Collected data

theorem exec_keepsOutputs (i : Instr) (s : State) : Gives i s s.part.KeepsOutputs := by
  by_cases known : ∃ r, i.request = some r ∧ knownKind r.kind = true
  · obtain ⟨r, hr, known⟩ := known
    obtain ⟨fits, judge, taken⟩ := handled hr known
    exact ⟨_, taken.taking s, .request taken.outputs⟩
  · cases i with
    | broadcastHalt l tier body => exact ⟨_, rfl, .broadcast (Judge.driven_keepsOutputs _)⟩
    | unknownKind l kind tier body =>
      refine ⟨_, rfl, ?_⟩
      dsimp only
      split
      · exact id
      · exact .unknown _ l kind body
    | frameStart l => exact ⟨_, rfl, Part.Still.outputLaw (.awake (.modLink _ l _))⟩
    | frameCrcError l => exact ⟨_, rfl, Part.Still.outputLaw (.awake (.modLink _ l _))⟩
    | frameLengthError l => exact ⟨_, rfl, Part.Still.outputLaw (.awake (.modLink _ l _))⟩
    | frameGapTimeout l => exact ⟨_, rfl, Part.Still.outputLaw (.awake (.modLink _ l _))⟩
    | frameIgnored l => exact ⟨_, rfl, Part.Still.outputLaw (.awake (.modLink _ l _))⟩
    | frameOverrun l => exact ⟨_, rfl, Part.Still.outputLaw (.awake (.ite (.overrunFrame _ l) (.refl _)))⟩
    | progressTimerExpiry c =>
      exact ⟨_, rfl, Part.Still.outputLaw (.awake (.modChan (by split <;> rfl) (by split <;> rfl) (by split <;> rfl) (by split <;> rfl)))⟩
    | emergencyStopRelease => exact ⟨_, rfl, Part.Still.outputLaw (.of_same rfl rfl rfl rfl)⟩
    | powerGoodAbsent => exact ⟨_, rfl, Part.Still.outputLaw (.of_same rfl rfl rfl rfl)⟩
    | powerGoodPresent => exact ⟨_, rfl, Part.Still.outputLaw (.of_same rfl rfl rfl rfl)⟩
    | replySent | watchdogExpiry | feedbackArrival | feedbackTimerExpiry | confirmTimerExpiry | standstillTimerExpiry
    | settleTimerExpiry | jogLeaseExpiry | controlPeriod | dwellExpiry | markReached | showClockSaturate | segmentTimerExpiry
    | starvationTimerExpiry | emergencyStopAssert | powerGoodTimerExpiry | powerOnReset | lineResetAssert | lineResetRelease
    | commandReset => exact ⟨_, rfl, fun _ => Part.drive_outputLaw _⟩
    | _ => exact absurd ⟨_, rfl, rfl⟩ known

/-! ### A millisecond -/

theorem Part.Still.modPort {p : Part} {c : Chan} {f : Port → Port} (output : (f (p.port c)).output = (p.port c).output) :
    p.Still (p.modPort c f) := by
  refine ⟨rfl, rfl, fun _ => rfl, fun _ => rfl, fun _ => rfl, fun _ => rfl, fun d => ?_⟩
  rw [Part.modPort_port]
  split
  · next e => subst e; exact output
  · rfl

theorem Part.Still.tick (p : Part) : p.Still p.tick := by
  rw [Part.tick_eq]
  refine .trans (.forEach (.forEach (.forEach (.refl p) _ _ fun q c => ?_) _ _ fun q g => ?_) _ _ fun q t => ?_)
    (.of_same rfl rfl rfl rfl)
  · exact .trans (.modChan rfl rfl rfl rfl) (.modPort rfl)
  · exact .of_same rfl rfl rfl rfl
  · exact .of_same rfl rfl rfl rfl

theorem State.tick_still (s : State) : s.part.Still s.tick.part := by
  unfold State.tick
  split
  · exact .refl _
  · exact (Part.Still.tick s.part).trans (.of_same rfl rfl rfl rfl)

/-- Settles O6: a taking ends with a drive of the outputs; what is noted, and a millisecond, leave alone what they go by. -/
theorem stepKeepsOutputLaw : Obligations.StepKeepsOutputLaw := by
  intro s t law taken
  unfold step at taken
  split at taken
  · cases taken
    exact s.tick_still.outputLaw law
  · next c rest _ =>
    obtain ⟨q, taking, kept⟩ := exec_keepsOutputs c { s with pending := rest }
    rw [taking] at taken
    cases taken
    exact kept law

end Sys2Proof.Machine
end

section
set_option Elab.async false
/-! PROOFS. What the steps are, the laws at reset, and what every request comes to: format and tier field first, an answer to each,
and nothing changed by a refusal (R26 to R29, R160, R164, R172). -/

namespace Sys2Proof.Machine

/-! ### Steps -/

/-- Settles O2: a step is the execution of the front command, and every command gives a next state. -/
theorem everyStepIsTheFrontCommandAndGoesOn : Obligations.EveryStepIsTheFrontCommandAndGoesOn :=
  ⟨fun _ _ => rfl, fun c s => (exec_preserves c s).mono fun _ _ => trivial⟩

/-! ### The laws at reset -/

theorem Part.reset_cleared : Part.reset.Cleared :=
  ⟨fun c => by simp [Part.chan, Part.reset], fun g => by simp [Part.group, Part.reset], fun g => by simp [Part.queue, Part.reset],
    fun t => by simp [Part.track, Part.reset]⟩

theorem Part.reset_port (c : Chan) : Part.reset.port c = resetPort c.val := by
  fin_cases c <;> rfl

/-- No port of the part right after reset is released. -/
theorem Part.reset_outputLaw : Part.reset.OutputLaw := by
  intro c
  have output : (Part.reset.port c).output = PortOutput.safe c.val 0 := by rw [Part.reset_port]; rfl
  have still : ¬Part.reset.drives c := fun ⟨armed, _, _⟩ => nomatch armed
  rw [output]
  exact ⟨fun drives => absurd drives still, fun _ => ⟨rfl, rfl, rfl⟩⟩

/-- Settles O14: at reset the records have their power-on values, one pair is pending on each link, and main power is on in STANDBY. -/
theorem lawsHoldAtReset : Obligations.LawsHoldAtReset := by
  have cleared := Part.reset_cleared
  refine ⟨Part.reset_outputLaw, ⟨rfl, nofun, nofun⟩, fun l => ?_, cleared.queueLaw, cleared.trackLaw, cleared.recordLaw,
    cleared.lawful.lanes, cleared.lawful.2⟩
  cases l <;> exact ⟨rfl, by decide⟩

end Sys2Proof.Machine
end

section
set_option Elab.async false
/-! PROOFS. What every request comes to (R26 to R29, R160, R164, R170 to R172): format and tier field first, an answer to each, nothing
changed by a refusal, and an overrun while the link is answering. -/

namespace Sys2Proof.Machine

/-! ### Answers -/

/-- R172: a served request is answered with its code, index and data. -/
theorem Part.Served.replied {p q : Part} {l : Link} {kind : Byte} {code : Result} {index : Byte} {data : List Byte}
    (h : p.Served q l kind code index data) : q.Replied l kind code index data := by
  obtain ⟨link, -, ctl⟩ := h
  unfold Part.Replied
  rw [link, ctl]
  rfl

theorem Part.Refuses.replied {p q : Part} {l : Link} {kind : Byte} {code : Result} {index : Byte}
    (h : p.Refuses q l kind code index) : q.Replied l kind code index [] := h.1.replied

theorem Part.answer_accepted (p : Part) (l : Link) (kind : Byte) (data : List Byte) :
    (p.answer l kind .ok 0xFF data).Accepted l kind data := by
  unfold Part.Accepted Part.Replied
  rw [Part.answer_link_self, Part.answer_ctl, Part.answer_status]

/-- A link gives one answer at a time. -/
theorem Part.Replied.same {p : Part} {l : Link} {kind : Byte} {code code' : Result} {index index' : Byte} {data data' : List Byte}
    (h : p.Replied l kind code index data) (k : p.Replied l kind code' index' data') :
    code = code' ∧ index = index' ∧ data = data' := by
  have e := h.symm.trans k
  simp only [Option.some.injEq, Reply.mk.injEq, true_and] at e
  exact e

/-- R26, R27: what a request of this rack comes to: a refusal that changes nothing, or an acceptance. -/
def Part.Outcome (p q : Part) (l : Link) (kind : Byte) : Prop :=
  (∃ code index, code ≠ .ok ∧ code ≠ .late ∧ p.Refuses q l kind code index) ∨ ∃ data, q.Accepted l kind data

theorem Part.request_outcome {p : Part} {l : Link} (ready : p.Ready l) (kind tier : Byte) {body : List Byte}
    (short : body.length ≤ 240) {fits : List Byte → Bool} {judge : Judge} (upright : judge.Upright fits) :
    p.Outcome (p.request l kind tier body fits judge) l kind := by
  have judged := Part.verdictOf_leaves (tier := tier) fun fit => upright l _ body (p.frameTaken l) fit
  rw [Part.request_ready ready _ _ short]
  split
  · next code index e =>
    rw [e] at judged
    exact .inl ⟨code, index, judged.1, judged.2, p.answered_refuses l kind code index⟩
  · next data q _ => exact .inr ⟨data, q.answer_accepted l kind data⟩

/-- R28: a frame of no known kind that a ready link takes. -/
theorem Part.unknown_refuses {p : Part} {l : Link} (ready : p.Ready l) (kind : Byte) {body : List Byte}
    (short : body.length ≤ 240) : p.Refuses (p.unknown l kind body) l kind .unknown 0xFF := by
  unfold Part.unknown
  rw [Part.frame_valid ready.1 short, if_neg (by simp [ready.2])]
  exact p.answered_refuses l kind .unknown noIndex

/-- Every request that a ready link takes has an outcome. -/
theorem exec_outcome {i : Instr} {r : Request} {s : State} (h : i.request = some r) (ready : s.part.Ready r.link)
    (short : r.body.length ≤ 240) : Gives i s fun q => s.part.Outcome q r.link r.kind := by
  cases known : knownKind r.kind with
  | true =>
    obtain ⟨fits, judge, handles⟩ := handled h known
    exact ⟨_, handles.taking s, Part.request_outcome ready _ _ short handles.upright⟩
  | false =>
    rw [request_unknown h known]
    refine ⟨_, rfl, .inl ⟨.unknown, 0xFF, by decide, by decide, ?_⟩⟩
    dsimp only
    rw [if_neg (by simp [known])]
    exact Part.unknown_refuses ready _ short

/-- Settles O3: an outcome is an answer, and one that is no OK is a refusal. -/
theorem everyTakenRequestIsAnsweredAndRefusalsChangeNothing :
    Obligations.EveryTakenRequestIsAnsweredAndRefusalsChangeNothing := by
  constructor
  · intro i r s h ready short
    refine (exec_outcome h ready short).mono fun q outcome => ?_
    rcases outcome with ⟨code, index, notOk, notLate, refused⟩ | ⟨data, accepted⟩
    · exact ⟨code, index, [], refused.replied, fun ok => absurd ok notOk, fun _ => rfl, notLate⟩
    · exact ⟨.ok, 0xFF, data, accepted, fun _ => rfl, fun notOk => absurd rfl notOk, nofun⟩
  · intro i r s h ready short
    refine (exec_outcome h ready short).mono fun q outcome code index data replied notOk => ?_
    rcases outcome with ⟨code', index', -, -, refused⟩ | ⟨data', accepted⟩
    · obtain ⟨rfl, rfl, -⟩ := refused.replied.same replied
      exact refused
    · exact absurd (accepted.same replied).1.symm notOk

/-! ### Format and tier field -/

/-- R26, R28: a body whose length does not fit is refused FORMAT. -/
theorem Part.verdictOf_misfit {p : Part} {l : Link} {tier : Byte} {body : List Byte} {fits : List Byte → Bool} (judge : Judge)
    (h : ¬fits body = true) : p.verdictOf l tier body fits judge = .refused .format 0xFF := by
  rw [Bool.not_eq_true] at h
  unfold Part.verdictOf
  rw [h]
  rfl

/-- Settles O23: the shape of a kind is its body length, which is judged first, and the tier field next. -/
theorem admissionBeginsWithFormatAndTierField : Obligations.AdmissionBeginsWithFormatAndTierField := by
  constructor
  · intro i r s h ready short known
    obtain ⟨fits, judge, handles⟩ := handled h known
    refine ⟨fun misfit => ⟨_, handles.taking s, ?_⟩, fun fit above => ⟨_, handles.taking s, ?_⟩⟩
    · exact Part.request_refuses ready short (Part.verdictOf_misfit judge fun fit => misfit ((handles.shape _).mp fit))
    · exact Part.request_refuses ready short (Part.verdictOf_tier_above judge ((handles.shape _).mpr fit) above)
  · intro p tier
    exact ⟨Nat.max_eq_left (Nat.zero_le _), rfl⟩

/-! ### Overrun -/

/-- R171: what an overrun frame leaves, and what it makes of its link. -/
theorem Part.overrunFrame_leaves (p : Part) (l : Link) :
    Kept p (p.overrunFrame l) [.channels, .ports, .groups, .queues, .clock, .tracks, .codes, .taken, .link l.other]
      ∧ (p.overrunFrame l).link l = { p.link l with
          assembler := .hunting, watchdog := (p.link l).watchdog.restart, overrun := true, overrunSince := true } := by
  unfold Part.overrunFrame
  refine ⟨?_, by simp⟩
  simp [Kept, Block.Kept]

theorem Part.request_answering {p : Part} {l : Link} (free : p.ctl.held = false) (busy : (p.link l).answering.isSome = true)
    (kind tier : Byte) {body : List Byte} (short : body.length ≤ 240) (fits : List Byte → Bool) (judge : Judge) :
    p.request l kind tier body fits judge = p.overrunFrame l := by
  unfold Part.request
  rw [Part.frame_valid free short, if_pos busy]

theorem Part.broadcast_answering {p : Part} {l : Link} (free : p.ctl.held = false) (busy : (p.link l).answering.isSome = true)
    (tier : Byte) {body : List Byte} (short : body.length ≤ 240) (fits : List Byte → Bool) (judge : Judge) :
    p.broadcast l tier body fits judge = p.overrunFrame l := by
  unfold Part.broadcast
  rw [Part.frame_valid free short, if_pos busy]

### WHAT YOU WILL DO
Your task is to restate, word for word, only those lines above that fall between the line holding "fun _ _ => trivial⟩" and the line holding "fin_cases c <;> rfl", inclusive.

### THE ANSWER
  ⟨fun _ _ => rfl, fun c s => (exec_preserves c s).mono fun _ _ => trivial⟩

/-! ### The laws at reset -/

theorem Part.reset_cleared : Part.reset.Cleared :=
  ⟨fun c => by simp [Part.chan, Part.reset], fun g => by simp [Part.group, Part.reset], fun g => by simp [Part.queue, Part.reset],
    fun t => by simp [Part.track, Part.reset]⟩

theorem Part.reset_port (c : Chan) : Part.reset.port c = resetPort c.val := by
  fin_cases c <;> rfl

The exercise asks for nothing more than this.